И еще какое-то время повторялось то же самое, М. Б. ни о чем не расспрашивал ее, ни на чем не настаивал, покорно уходил. И, пожалуй, она бы ничего не стала менять в сложившихся обстоятельствах, если бы не ее пресловутый страх и передозировка снотворного - засыпая одна, без М. Б., она подстраховывала себя дополнительной таблеткой.

Все же М.Б. был нужен ей. Иногда она думала, что на его месте могла бы быть кошка или собака. Или даже крыса. Любое живое существо, которое всегда под рукой в нужный момент, пошевелила слегка пальцами, - а под ними что-то теплое, живое, пульсирует, дышит, доверчиво и чутко откликается на нечаянную ласку. С благодарностью жмется к руке, принимая за любовь ее чисто эгоистическое побуждение - она просто проверяет, на месте ли тот, кого определила своим присутствием охранять ее от нездешнего мучительного страха, от которого избавиться не смогла и привыкнуть не сумела. Конечно, это могла быть кошка, собака или даже крыса.

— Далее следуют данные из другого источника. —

-- ==== Sys2Proof/Machine/ThumbAlu.lean ====
section
/-! DEFINITION. Thumb data processing (44_thumb_alu.md). -/

namespace Sys2Proof.Machine

/-- A low register number as a register number (10 R32). -/
def low (r : LowReg) : RegNum := r.setWidth 4

/-- A high register number of format T5 (44 R486). -/
def hiReg (h : Bool) (r : LowReg) : RegNum := BitVec.ofBool h ++ r

/-- A register operand of a Thumb instruction: no shift, the carry stays (44 R460). -/
def State.plain (st : State) (v : Word) : Shifted := { value := v, carry := st.cpsr.c }

/-- A low register shifted by an immediate (44 R463 to R465). -/
def State.thumbShift (st : State) (t : ShiftType) (amount : BitVec 5) (rs : LowReg) : Shifted :=
  shiftImm t amount (st.lowReg rs) st.cpsr.c

/-- A low register shifted by a low register (44 R476 to R478, R481). -/
def State.thumbShiftReg (st : State) (t : ShiftType) (rs rd : LowReg) : Shifted :=
  shiftReg t (shiftAmount (st.lowReg rs)) (st.lowReg rd) st.cpsr.c

/-- Format T5 with two low registers is refused (U20). -/
def guardHi (h1 h2 : Bool) (body : Result) : Result := if h1 || h2 then body else .refused .thumbLowRegisters

/-- The base of format T12 and T6: the PC with bit 1 cleared (44 R462). -/
def State.thumbPcBase (st : State) : Word := wordAlign (st.pc + 4#32)

/-- A word offset (30 R262). -/
def wordOffset {n : Nat} (x : BitVec n) : Word := (x.setWidth 32) <<< 2

/-- A register is written and no flag (44 R494 to R497). -/
def thumbWrite (rd : RegNum) (v : Word) (st : State) : Result := .next ((st.setReg rd v).advance)

/-- LSL by an immediate (44 R463). -/
def execTLslImm (imm5 : BitVec 5) (rs : LowReg) (rd : LowReg) (st : State) : Result :=
  opMov true (low rd) (st.thumbShift .lsl imm5 rs) st

/-- LSR by an immediate (44 R464). -/
def execTLsrImm (imm5 : BitVec 5) (rs : LowReg) (rd : LowReg) (st : State) : Result :=
  opMov true (low rd) (st.thumbShift .lsr imm5 rs) st

/-- ASR by an immediate (44 R465). -/
def execTAsrImm (imm5 : BitVec 5) (rs : LowReg) (rd : LowReg) (st : State) : Result :=
  opMov true (low rd) (st.thumbShift .asr imm5 rs) st

/-- ADD of two registers (44 R466). -/
def execTAddReg (rn : LowReg) (rs : LowReg) (rd : LowReg) (st : State) : Result :=
  opAdd true (low rd) (st.lowReg rs) (st.plain (st.lowReg rn)) st

/-- SUB of two registers (44 R467). -/
def execTSubReg (rn : LowReg) (rs : LowReg) (rd : LowReg) (st : State) : Result :=
  opSub true (low rd) (st.lowReg rs) (st.plain (st.lowReg rn)) st

/-- ADD of a 3-bit immediate (44 R468). -/
def execTAddImm3 (imm3 : BitVec 3) (rs : LowReg) (rd : LowReg) (st : State) : Result :=
  opAdd true (low rd) (st.lowReg rs) (st.plain (imm3.setWidth 32)) st

/-- SUB of a 3-bit immediate (44 R469). -/
def execTSubImm3 (imm3 : BitVec 3) (rs : LowReg) (rd : LowReg) (st : State) : Result :=
  opSub true (low rd) (st.lowReg rs) (st.plain (imm3.setWidth 32)) st

/-- MOV of an 8-bit immediate (44 R470). -/
def execTMovImm (rd : LowReg) (imm8 : BitVec 8) (st : State) : Result :=
  opMov true (low rd) (st.plain (imm8.setWidth 32)) st

/-- CMP with an 8-bit immediate (44 R471). -/
def execTCmpImm (rd : LowReg) (imm8 : BitVec 8) (st : State) : Result :=
  opCmp (st.lowReg rd) (st.plain (imm8.setWidth 32)) st

/-- ADD of an 8-bit immediate (44 R472). -/
def execTAddImm8 (rd : LowReg) (imm8 : BitVec 8) (st : State) : Result :=
  opAdd true (low rd) (st.lowReg rd) (st.plain (imm8.setWidth 32)) st

/-- SUB of an 8-bit immediate (44 R473). -/
def execTSubImm8 (rd : LowReg) (imm8 : BitVec 8) (st : State) : Result :=
  opSub true (low rd) (st.lowReg rd) (st.plain (imm8.setWidth 32)) st

/-- AND (44 R474). -/
def execTAnd (rs : LowReg) (rd : LowReg) (st : State) : Result :=
  opAnd true (low rd) (st.lowReg rd) (st.plain (st.lowReg rs)) st

/-- EOR (44 R475). -/
def execTEor (rs : LowReg) (rd : LowReg) (st : State) : Result :=
  opEor true (low rd) (st.lowReg rd) (st.plain (st.lowReg rs)) st

/-- LSL by a register (44 R476). -/
def execTLslReg (rs : LowReg) (rd : LowReg) (st : State) : Result :=
  opMov true (low rd) (st.thumbShiftReg .lsl rs rd) st

/-- LSR by a register (44 R477). -/
def execTLsrReg (rs : LowReg) (rd : LowReg) (st : State) : Result :=
  opMov true (low rd) (st.thumbShiftReg .lsr rs rd) st

/-- ASR by a register (44 R478). -/
def execTAsrReg (rs : LowReg) (rd : LowReg) (st : State) : Result :=
  opMov true (low rd) (st.thumbShiftReg .asr rs rd) st

/-- ADC (44 R479). -/
def execTAdc (rs : LowReg) (rd : LowReg) (st : State) : Result :=
  opAdc true (low rd) (st.lowReg rd) (st.plain (st.lowReg rs)) st

/-- SBC (44 R480). -/
def execTSbc (rs : LowReg) (rd : LowReg) (st : State) : Result :=
  opSbc true (low rd) (st.lowReg rd) (st.plain (st.lowReg rs)) st

/-- ROR by a register (44 R481). -/
def execTRorReg (rs : LowReg) (rd : LowReg) (st : State) : Result :=
  opMov true (low rd) (st.thumbShiftReg .ror rs rd) st

/-- TST (44 R482). -/
def execTTst (rs : LowReg) (rd : LowReg) (st : State) : Result :=
  opTst (st.lowReg rd) (st.plain (st.lowReg rs)) st

/-- NEG (44 R483): 0 minus Rs. -/
def execTNeg (rs : LowReg) (rd : LowReg) (st : State) : Result :=
  opRsb true (low rd) (st.lowReg rs) (st.plain 0#32) st

/-- CMP of low registers (44 R484). -/
def execTCmp (rs : LowReg) (rd : LowReg) (st : State) : Result :=
  opCmp (st.lowReg rd) (st.plain (st.lowReg rs)) st

/-- CMN (44 R485). -/
def execTCmn (rs : LowReg) (rd : LowReg) (st : State) : Result :=
  opCmn (st.lowReg rd) (st.plain (st.lowReg rs)) st

/-- ORR (44 R490). -/
def execTOrr (rs : LowReg) (rd : LowReg) (st : State) : Result :=
  opOrr true (low rd) (st.lowReg rd) (st.plain (st.lowReg rs)) st

/-- MUL (44 R491): C is a free value. Rd = Rs executes by R491's own formula, though its ARM equivalent `MULS Rd, Rs, Rd` of R460
would be refused (U21): DESIGN CHOICE, log 9. -/
def execTMul (rs : LowReg) (rd : LowReg) (st : State) : Result :=
  mulWrite true (low rd) (st.lowReg rs * st.lowReg rd) st

/-- BIC (44 R492). -/
def execTBic (rs : LowReg) (rd : LowReg) (st : State) : Result :=
  opBic true (low rd) (st.lowReg rd) (st.plain (st.lowReg rs)) st

/-- MVN (44 R493). -/
def execTMvn (rs : LowReg) (rd : LowReg) (st : State) : Result :=
  opMvn true (low rd) (st.plain (st.lowReg rs)) st

/-- ADD of high registers (44 R487). -/
def execTAddHi (h1 : Bool) (h2 : Bool) (rs : LowReg) (rd : LowReg) (st : State) : Result :=
  guardHi h1 h2 (opAdd false (hiReg h1 rd) (st.reg (hiReg h1 rd)) (st.plain (st.reg (hiReg h2 rs))) st)

/-- CMP of high registers (44 R488). -/
def execTCmpHi (h1 : Bool) (h2 : Bool) (rs : LowReg) (rd : LowReg) (st : State) : Result :=
  guardHi h1 h2 (opCmp (st.reg (hiReg h1 rd)) (st.plain (st.reg (hiReg h2 rs))) st)

/-- MOV of high registers (44 R489). -/
def execTMovHi (h1 : Bool) (h2 : Bool) (rs : LowReg) (rd : LowReg) (st : State) : Result :=
  guardHi h1 h2 (opMov false (hiReg h1 rd) (st.plain (st.reg (hiReg h2 rs))) st)

/-- ADD of an offset to the PC (44 R494). -/
def execTAddPc (rd : LowReg) (word8 : BitVec 8) (st : State) : Result :=
  thumbWrite (low rd) (st.thumbPcBase + wordOffset word8) st

/-- ADD of an offset to SP into a low register (44 R495). -/
def execTAddSp (rd : LowReg) (word8 : BitVec 8) (st : State) : Result :=
  thumbWrite (low rd) (st.reg 13#4 + wordOffset word8) st

/-- ADD of an offset to SP (44 R496). -/
def execTAddSpImm (word7 : BitVec 7) (st : State) : Result :=
  thumbWrite 13#4 (st.reg 13#4 + wordOffset word7) st

/-- ADD of a negative offset to SP (44 R497). -/
def execTSubSpImm (word7 : BitVec 7) (st : State) : Result :=
  thumbWrite 13#4 (st.reg 13#4 - wordOffset word7) st

end Sys2Proof.Machine
end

Но она не любит животных, никаких, они вызывают у нее неожиданную, но устойчивую психопатическую реакцию - желание забраться с ногами на диван, спрятать руки, заткнуть уши и зажмурить глаза, чтобы не слышать никаких звуков - от крысиного бессмысленного писка до собачьего радостного лая, чтобы не видеть их глаза, в которых звериная дремучая тайна перехлестывается с отвратительной человекоподобной униженностью, чтобы шершавый язык не коснулся ее пальцев, ладоней, щек. Упаси боже! И чтобы никакой шерсти под рукой!

Хорошо, что у М.Б. руки гладкие, без атавистического волосяного покрова. Она привыкла к прикосновению этой руки. Даже сейчас, когда все так изменилось, и между ней и М.Б. возникла глухая преграда, что-то вроде невидимой прозрачной стены, сквозь которую нельзя пройти ни в одну сторону, но все видно, с ее стороны - и слышно. Их руки соприкасаются - даже сейчас, когда она видит М. Б. как лягушку, разложенную на лабораторном столике для препарирования, даже сейчас ей хотелось бы знать, что в любой момент она может взять его за руку. Теперь уж она не знает, для чего, - но уверенность эта ей необходима.

Он-то может убрать свою руку, ей вовсе не нужен его неусыпный контроль. И чего, собственно, он ждет, она не понимает, - когда она окоченеет окончательно или внезапно очнется от летаргии. Устал, бедняжка, от неопределенности, ему нужны руководящие указания - он без них не может, как дитя малое, несмышленое.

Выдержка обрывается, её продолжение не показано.